Grass by Sheri S. Tepper

In his head the parrot said, “Let me die.”

“I planned to,” he replied. “This morning.”

He put it off a little. He had planned to die this morning, but it was interesting upon the heights. The grass rippled below like an unending sea, stretching on every side to a limitless horizon. Things moved in the grass. Great beasts with barbed necks paraded on the ridge: Hippae. Torso-sized white crawlers struggled among the grass roots: peepers. Far to the south a line of great grazers moved slowly toward the east. He stared at them all, at the birds moving in clouds across the grasses, at the ripples here and there betokening myste­rious movements by creatures he could not see. He wished there were trees. If there had only been trees…. Still, the warm light shone on him like a benison, like a promise of something good to come.

By the time the sun rose, he was hungry enough to climb down and go to breakfast.

He was interrupted twice while he ate.

Once by Highbones, who strolled down the long line of tables to hiss at him, “Nobody makes a fool out of me and gets away with it, Lourai. Watch your back, because I’m coming to get you.”

Once by a man who called himself Ropeknots, accompanied by two others who seemed to be watching Ropeknots more than they watched Rillibee. Ropeknots had an angry, frustrated look as he said, “Topclinger got hisself killed last night, peeper. Some of us was his friends and we figure you must’ve knocked him off his perch tryin’ to get down.”

“I went up,” Rillibee explained, not looking at Ropeknots—who was livid with resentment and obviously unable to listen—but at the other two. “I hid in the fog and then when everyone went past, I came down the same ladder again. I didn’t knock anybody off anything, and by your own rules I’m not a peeper anymore.”

The calmer two of the delegation exchanged glances. Ropeknots growled, “I was guarding the door. You didn’t get past me. You killed Topclinger, then you got down somewhere else.”

“I went down through the same door. There was no guard there,” Rillibee said, tired of it all. “There was no one there at all.”

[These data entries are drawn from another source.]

-- ==== Sys2Proof/Machine/Reset.lean ====
section
/-!
DEFINITION. Machine/Reset.lean: what the resets of the table of scopes clear (R514): a page's soft reset (R20), an island
reset (R515), the wipe of a domain that goes OFF (R465), and the wider scopes (R484, R516).
-/

namespace Sys2Proof.Machine

/-! ### Clearing a page -/

/-- The slot of a BAR0 address, and of a table's key. -/
def slotOf (b : Nat) : Nat := b / 0x1000
def keySlot (k : Nat) : Nat := k / 2 ^ 31
def keyTable (k : Nat) : Nat := k / 2 ^ 28 % 8

/-- The registers of a page at 0x100 and above take their reset values, but for those at kept offsets (R20). -/
def regsClear (b : Nat) (keep : List Nat) : Prog := fun s =>
  (s.regs.filter fun e => slotOf e.1 == slotOf b && decide (0x100 ≤ e.1 % 0x1000) && !keep.contains (e.1 % 0x1000)).map
    fun e => .regs e.1 (regReset e.1)

/-- The header of a page takes its reset values. -/
def headerClear (b : Nat) : Prog := fun s =>
  (s.regs.filter fun e => slotOf e.1 == slotOf b && decide (e.1 % 0x1000 < 0x100)).map fun e => .regs e.1 (regReset e.1)

/-- The window tables of a page take their reset values, but for kept ones. -/
def tabsClear (b : Nat) (keep : List Nat) : Prog := fun s =>
  (s.tabs.filter fun e => keySlot e.1 == slotOf b && !keep.contains (keyTable e.1)).map fun e => .tabs e.1 (tabReset e.1)

/-- The 48-bit counters of a page read 0, and its time limits end. -/
def cntsClear (b : Nat) : Prog := fun s => (s.cnts.filter fun e => slotOf e.1 == slotOf b).map fun e => .cnts e.1 0
def timersClear (b : Nat) : Prog := fun s => (s.timers.filter fun e => slotOf e.1 == slotOf b).map fun e => .timers e.1 0

/-- The live taps of a page's streams. -/
def tapsClear (b : Nat) : Prog := fun s => (s.taps.filter fun e => keySlot e.1 == slotOf b).map fun e => .taps e.1 0

/-- Everything of a page that is registers, tables, counters and time limits. -/
def pageClear (b : Nat) (keep tabsKept : List Nat) : Prog :=
  seqs [regsClear b keep, tabsClear b tabsKept, cntsClear b, timersClear b]

/-- The leaves and their time limits. -/
def leavesClear : Prog := seqs [fun s => s.leaves.map fun e => .leaves e.1 {},
  fun s => (s.timers.filter fun e => decide (2 ^ 30 ≤ e.1 ∧ e.1 < 2 ^ 30 + 8192)).map fun e => .timers e.1 0]

/-- Block state that registers do not show, of a page that is reset. -/
def recClear (p : Page) : Prog :=
  let b := p.base
  let c := p.inst
  match p.kind with
  | .opt => fun _ => [.opts c {}]
  | .cnv => fun s => [.cnvs c { stored := (s.cnv c).stored }]
  | .txd => fun _ => [.txds c {}, .swaps b {}]
  | .rxf => fun _ => [.rxfs c {}]
  | .rxm => seqs [fun _ => [.rxms b {}, .swaps b {}], tapsClear b]
  | .fec => fun _ => [.fecs c {}]
  | .lfr => fun _ => [.frs (mb c) {}]
  | .scb => seqs [fun _ => [.rxms b {}, .swaps b {}, .frs b {}, .brxs b {}], tapsClear b]
  | .cip => cipLost c
  | .hub => seqs [fun s => s.hubs.map fun e => .hubs e.1 {}, leavesClear]
  | .suit => fun s => s.suits.map fun e => .suits e.1 {}
  | .tsh => fun s => s.pairs.map fun e => .pairs e.1 {}
  | .cls => clsSoftReset
  | .qmg => seqs [fun s => s.queues.map fun e => .queues e.1 {}, fun s => s.scheds.map fun e => .scheds e.1 {}]
  | .sns => seqs [fun _ => [.swaps b {}, .sns {}], fun s => s.streams.map fun e => .streams e.1 {},
      fun s => s.dets.map fun e => .dets e.1 {}]
  | .dpl => seqs [fun s => s.refs.map fun e => .refs e.1 {}, fun s => s.dplls.map fun e => .dplls e.1 {}]
  | .eth => fun _ => [.stamps c []]
  | .ddr => fun _ => [.ddrs c {}]
  | .eng => clReset c
  | .vlg => vlgReset c
  | .time => fun _ => [.deals [], .prepares [], .stepOfs 0]
  | .snap => fun _ => [.calls {}]
  | _ => skip

/-- Registers of a page whose reset values are not those of the register tables: DEALER samples its strap (R444), and
AVS_VTABn holds the fused values (R473). -/
def strapped (p : Page) : Prog :=
  match p.kind with
  | .vlg => if p.inst = 0 then stackStrap else skip
  | .pwr => fun _ => (List.range 3).map fun n =>
      .regs (p.base + PWR.AVS_VTAB n) (BitVec.ofNat 32 (650 + Config.avsFuse n % 101))
  | _ => skip

/-- A page at the scope of an island, a domain or the module: all of it but its header. -/
def pageWipe (p : Page) : Prog :=
  seqs [if p.kind = .vlg then recClear p else skip, pageClear p.base [] [],
    if p.kind = .vlg then skip else recClear p, strapped p]

/-! ### Soft resets (R20, R314, R375, R478, R500, R526) -/

/-- What the soft reset of a page clears beside INT_STAT, INT_FIRST, ERR_CNT and ERR_LAST. -/
def softClear (p : Page) : Prog :=
  let b := p.base
  match p.kind with
  | .cip => cipSoftReset p.inst
  | .sns => seqs [snsSoftReset, pageClear b [SNS.WR_SEQ] [0, 1, 2, 4]]
  | .pwr => fun s => s.pds.map fun e => .pds e.1 { e.2 with requested := 0, completed := 0, refused := 0, aborted := 0 }
  | .err => forP ([ERR.ESC_CNT, ERR.QOVF_CNT] ++ (List.range 5).map ERR.CLASS_CNT) fun o => rset (b + o) 0
  | .boot => seqs [rclear (b + BOOT.FL_ADDR), tabsClear b [],
      fun s => if s.fb b BOOT.FL_STAT_BUSY then [] else [.regs (b + BOOT.FL_STAT) 0]]
  | .sec => regsClear b [SEC.SEC_STAT, SEC.CHAL_STAT, SEC.MLOG_N, SEC.LMS_IDX]
  | .mem => seqs [pageClear b [MEM.MEM_STAT, MEM.INSTALLED, MEM.USABLE, MEM.BUDGET, MEM.REPAIR_STAT] [1]]
  | .ddr => seqs [pageClear b [DDR.DDR_STAT, DDR.SPARE_LEFT] [], recClear p]
  | .eng => seqs [pageClear b [ENG.CL_STAT, ENG.PROG_ID, ENG.PROG_VER] [], engsFresh p.inst]
  | _ => pageWipe p

/-- A soft reset begins (R20). -/
def softReset (p : Page) : Prog :=
  let b := p.base
  seqs [fbset b PAGE_STAT_SRST_BUSY true, softClear p,
    fun _ => [oINT_STAT, oINT_FIRST, oERR_CNT, oERR_LAST].map fun o => .regs (b + o) 0,
    pageEval p]

/-- The soft reset completes: the block restarts under its own controls. -/
def softResetDone (slot : Nat) : Prog := fun s =>
  match pageAt (slot * 0x1000) with
  | some p => if s.srstBusy p.base then seqs [fbset p.base PAGE_STAT_SRST_BUSY false, pageEval p] s else []
  | none => []

/-! ### Islands (R515) -/

/-- Every page of the module. -/
def kinds : List PageKind := devKinds ++ carKinds ++ [.scb, .hsl, .eth, .cls, .qmg, .tsh, .ddr, .eng, .vlg]
def allPages : List Page := kinds.flatMap fun k => (List.range (pageCount k)).map fun i => ⟨k, i⟩

def islandPages (i : Nat) : List Page := allPages.filter fun p => pageIsland p == i

/-- A page is wiped with its island: the key store of CIPc and the trained state of DDRn stay (R315, R514). -/
def islandWipe (p : Page) : Prog :=
  match p.kind with
  | .cip => seqs [cipIslandReset p.inst, pageClear p.base [CIP.CIP_LOCK, CIP.DEF_TIME0, CIP.DEF_TIME1] [0, 1]]
  | .ddr => softClear p
  | _ => pageWipe p

/-- Locks that a requester holds are freed (R25). -/
def islandLocks (i : Nat) : Prog := if 11 ≤ i ∧ i < 19 then locksFree (0x10 + (i - 11)) else skip

/-- An island reset begins: its blocks stop and are wiped, and its cluster's locks are freed (R515). -/
def islandReset (i : Nat) : Prog := fun s =>
  if s.resetting.contains i then [] else
  seqs [fun t => [.resetting (t.resetting ++ [i])], islandLocks i, dealsIslandReset i, forP (islandPages i) islandWipe,
    forP (islandPages i) pageEval, carriersEval] s

/-- Errors whose handling the end of an island reset completes (R510). -/
def errsReset (i : Nat) : Prog := fun s =>
  [.errs (s.errs.map fun e => if e.island = i ∧ e.cls = 3 ∧ !e.resetDone then { e with handled := true, resetDone := true } else e)]

/-- The island reset ends: engines reload their vendor program, RESET_DONE is raised, and each block restarts (R515); a
failed island stays in reset (R512). -/
def resetDone (i : Nat) : Prog := fun s =>
  if !s.resetting.contains i then [] else
  let up : Prog := fun t => [.resetting (t.resetting.filter (· != i))]
  if bitOf (s.reg (eb + ERR.ISL_FAILED)).toNat i then up s
  else seqs [up, if 11 ≤ i ∧ i < 19 then vendorLoad (i - 11) else skip, errsReset i, raise eb 8,
    forP (islandPages i) pageEval, carriersEval] s

/-! ### Wider scopes (R484, R514, R516, R475) -/

/-- Pages that a boot restart leaves alone: those of the always-on island, which is no domain (R465, R484). -/
def restartKeeps (p : Page) : Bool := pagePd p == 0xFF

/-- Every domain goes OFF with nothing under way; the counts of R479 stay. -/
def domainsOff : Prog := fun s =>
  (List.range 80).map fun d => .pds d
    { s.pd d with st := 0, step := .idle, ask := {}, queued := none, held := false, blocker := 0, level := 0, assist := false }

/-- Errors in handling end with their islands' reset. -/
def errsEnd : Prog := fun s => [.errs (s.errs.map fun e => { e with handled := true }), .resetting []]

/-- A boot restart resets every island but the always-on one, and sets every domain OFF (R484). -/
def bootWipe : Prog :=
  seqs [forP ((allPages.filter fun p => !restartKeeps p)) pageWipe, domainsOff, fun _ => [.avs []], errsEnd,
    forP (List.range 8) fun k => locksFree (0x10 + k),
    fun s => (List.range 4).map fun c => .tls c { s.tl c with run := false },
    rclear (eb + ERR.ISL_FAILED)]

/-- A device reset loses all but what R514 keeps: the boot record, BOOT_FB, the PWR accounting, WAKE_STAT, DF_LAST, fuses,
flash and calibration records. -/
def deviceWipe : Prog :=
  seqs [bootWipe,
    forP (allPages.filter fun p => p.kind != .boot) fun p => headerClear p.base,
    headerClear (pageBase .boot 0),
    forP [.mgt, .snap, .time, .dpl, .sec] fun k => pageWipe ⟨k, 0⟩,
    pageClear meb [MEM.REPAIR_STAT] [1],
    pageClear eb ((List.range 7).map ERR.DF_LAST) [],
    fun s => [.errs [], .now 0, .rateAcc 0, .pba 0, .inInt 0] ++ s.msix.map fun e => .msix e.1 (msixReset e.1),
    fun s => (s.timers.filter fun e => decide (2 ^ 40 ≤ e.1)).map fun e => .timers e.1 0,
    pageClear (pageBase .pwr 0) [PWR.WAKE_STAT] [], strapped ⟨.pwr, 0⟩,
    fun s => [.sec { m := 0, draws := s.sec.draws }]]

/-- The PCI Express endpoint is reset: the MSI-X table and the pending bits (R514, R536). -/
def perst : Prog := fun s => .perst true :: .pba 0 :: s.msix.map fun e => .msix e.1 (msixReset e.1)

/-- PERST# is released; the endpoint then trains, which no register shows (R536, R487). -/
def perstRelease : Prog := fun _ => [.perst false]

end Sys2Proof.Machine
end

“I was there,” the other claimed with an ugly flush on his face and a sidelong glare at his companions. “Highbones told me to stay there and guard the door and I did.”

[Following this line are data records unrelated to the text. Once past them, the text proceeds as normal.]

-- ==== Sys2Proof/Machine/Boot.lean ====
section
/-!
DEFINITION. Machine/Boot.lean: starts, their steps and record (R482–R488), flash and image slots (R489–R492), and
wake-only (R475, R476).
-/

namespace Sys2Proof.Machine

def cNOT_HOST : Nat := 0x80
def cBAD_KEY : Nat := 0x81
def cFL_RANGE : Nat := 0x82
def cFL_BUSY : Nat := 0x83
def cNOT_VERIFIED : Nat := 0x84

def tStep : Nat := btb
def tWarm : Nat := btb + 1
def tRestart : Nat := btb + 2

/-! ### Levels, counts and units (R485) -/

/-- The step whose level and count a step uses. -/
def levelOf (k : Nat) : Nat := if k = 3 then 2 else if k = 6 then 5 else k

/-- A step's level in this start, and its count. -/
def State.stepLevel (s : State) (k : Nat) : Nat := s.boot.fb / 4 ^ levelOf k % 4
def State.stepFails (s : State) (k : Nat) : Nat := (s.reg (btb + BOOT.BOOT_FAILS)).toNat / 4 ^ levelOf k % 4

/-- The place of a unit step's units in FB_UNIT: lowest bit and width. -/
def unitField (k : Nat) : Nat × Nat :=
  match k with
  | 7 => (12, 7)
  | 8 => (0, 4)
  | 9 => (4, 4)
  | 10 => (20, 12)
  | 11 => (8, 4)
  | _ => (0, 0)

/-- The units that a step's level covers in this start. -/
def State.covered (s : State) (k : Nat) : Nat :=
  if s.stepLevel k = 0 then 0 else s.boot.fbUnit / 2 ^ (unitField k).1 % 2 ^ (unitField k).2

def failsPut (k n : Nat) : Prog := fset btb ⟨BOOT.BOOT_FAILS, 2 * levelOf k, 2⟩ n
def fbPut (k n : Nat) : Prog := fset btb ⟨BOOT.BOOT_FB, 2 * levelOf k, 2⟩ n
def unitPut (k units : Nat) : Prog := fset btb ⟨BOOT.FB_UNIT, (unitField k).1, (unitField k).2⟩ units

/-! ### The boot record (R488) -/

/-- Milliseconds since this start began. -/
def State.bootMs (s : State) : Nat := (s.ticks - s.boot.tick) / 1000000 % 2 ^ 24

/-- The newest entry. -/
def State.recHead (s : State) : Nat := s.fg btb BOOT.REC_HEAD_IDX

/-- A step's entry is written as the step begins. -/
def recBegin (k result : Nat) : Prog := fun s =>
  let h := (s.recHead + 1) % 32
  [.regs (btb + BOOT.REC_HEAD) (BitVec.ofNat 32 h),
   .regs (btb + BOOT.REC_W0 h) (BitVec.ofNat 32 (s.fg btb BOOT.BOOT_STAT_START_NUM * 2 ^ 24 + k * 2 ^ 16
     + s.stepLevel k * 2 ^ 12 + result * 256)),
   .regs (btb + BOOT.REC_W1 h) (BitVec.ofNat 32 (0xFF000000 + s.bootMs))]

/-- The newest entry is completed. -/
def recEnd (result cause unit : Nat) : Prog := fun s =>
  let h := s.recHead
  [.regs (btb + BOOT.REC_W0 h) (bitsPut (bitsPut (s.reg (btb + BOOT.REC_W0 h)) 8 3 result) 0 8 cause),
   .regs (btb + BOOT.REC_W1 h) (BitVec.ofNat 32 (unit % 256 * 2 ^ 24 + s.bootMs))]

/-! ### Failures, fallback and halts (R483, R485, R486) -/

/-- The boot halts when the step's count reaches 2: steps 0, 1 and 4, and the image level above 1. -/
def State.haltsAt (s : State) (k : Nat) : Bool :=
  k == 0 || k == 1 || k == 4 || ((k == 2 || k == 3) && decide (1 ≤ s.fg btb ⟨BOOT.BOOT_FB, 4, 2⟩))

/-- The boot halts. -/
def bootHalt (cause : Nat) : Prog :=
  seqs [fbset btb BOOT.BOOT_STAT_HALTED true, fset btb BOOT.BOOT_STAT_CAUSE cause, raise btb 5, fun _ => [.phase .halted],
    bootUpd fun r => { r with step := none }]

/-- A step has failed in one more start: its count rises; at 2 it clears, the level rises and takes in the units that
failed, or the boot halts. -/
def stepCount (k units cause : Nat) : Prog := fun s =>
  let level := s.fg btb ⟨BOOT.BOOT_FB, 2 * levelOf k, 2⟩
  let old := bitsGet (s.reg (btb + BOOT.FB_UNIT)) (unitField k).1 (unitField k).2
  let note := if k < 7 then skip else unitPut k (if level = 0 then units else old ||| units)
  if s.stepFails k = 0 then seqs [failsPut k 1, if level = 0 then note else skip] s
  else
    seqs [failsPut k 0, note, if s.haltsAt k then bootHalt cause else
      if 7 ≤ k ∧ level = 1 then skip else seqs [fbPut k (min 2 (level + 1)), raise btb 3]] s

/-! ### What steps bring up -/

/-- A step of the start switches a domain ON: the request is counted as requested and completed (R478). -/
def bootRaise (d : Nat) : Prog := fun s =>
  if (s.pd d).st = 2 ∨ s.pdFixed d then [] else
  seqs [pdUpd d fun r => { r with requested := satAdd 16 r.requested 1, completed := satAdd 16 r.completed 1 },
    pdEnter d (s.pd d).st 2, fun t => biasTake (t.fullAt t.ncar) d t, raise pwb 0] s

/-- A carrier is left down: every one of its domains is OFF. -/
def leftDown (c : Nat) : Prog := forP ((List.range 11).filter (· != 7) ++ [7]) fun i s =>
  if (s.pd (11 * c + i)).st = 0 then [] else pdEnter (11 * c + i) (s.pd (11 * c + i)).st 0 s

/-- The carriers that the image configures and no earlier step has left down. -/
def State.bootCarriers (s : State) : List Nat :=
  (List.range 4).filter fun c => s.present ⟨.opt, c⟩ && Config.imageCarrier (s.fg btb BOOT.BOOT_STAT_SLOT) s.flashWrites c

He turned and went away, leaving Rillibee staring after. After a moment, his two companions followed him. Rillibee wondered if the lie had been as patent to them as it was to him. The man had been told to keep watch, but he had left his post. Afterward, he had denied it. The denial suited Highbones’ purpose, too, for it served to throw suspicion for Topclinger’s death upon Rillibee. If anyone had killed Topclinger, it had been Highbones himself.

So, a faithless guard and a treacherous pack leader. Fine enemies to have. Rillibee sighed, wishing he had thrown himself off the spur when he’d had the chance last night. Or jumped off at dawn, as he’d planned to do.

He was considering climbing back up the tower for that purpose when he was interrupted again. This time it was half a dozen young Brothers who rubbed his head and laughed and said he had done a good job of losing them and named him Willy Climb on the spot because he’d climbed better than any other peeper of their genera­tion. They loved him because he had confounded Highbones, whom they disliked, and because he had amused them. He became one of them in that instant, a leader of them, with several promising to watch his back for him and protect him from Ropeknots because everyone knew he was a shit and from Highbones, too, who yelled at other people for breaking the rules but always broke them himself.

Their easy friendship was enough to make Rillibee stop thinking about dying for a while. In the company of these newfound compan­ions he climbed to the heights each evening in the dusk hours to sit on a brace and chant his own name while the others played tag across the bridges. He was aware of no distractions except the great night moths that blundered into him with their squishy bodies and the peepers that raised their hymns from the grass roots. Each sun­down he ceased being Brother Lourai and became Rillibee Chime once again. As night came down he sat in cloudy silence, remem­bering his people and his place, and chanted, over and over again, Rillibee Chime, Songbird Chime, Joshua Chime, Miriam Chime. When his friends called him Willy Climb, he answered to that name, too. He was Willy Climb among the pack and ruck, becoming, so he thought to himself, multiple. Rillibee, Lourai, Willy. As though he had been folded and trimmed, like paper dolls, a chain of him ex­tending from the planet of his birth to these cloud-wrapped steeples, where he would die, pretty soon, when he grew bored and depressed once more.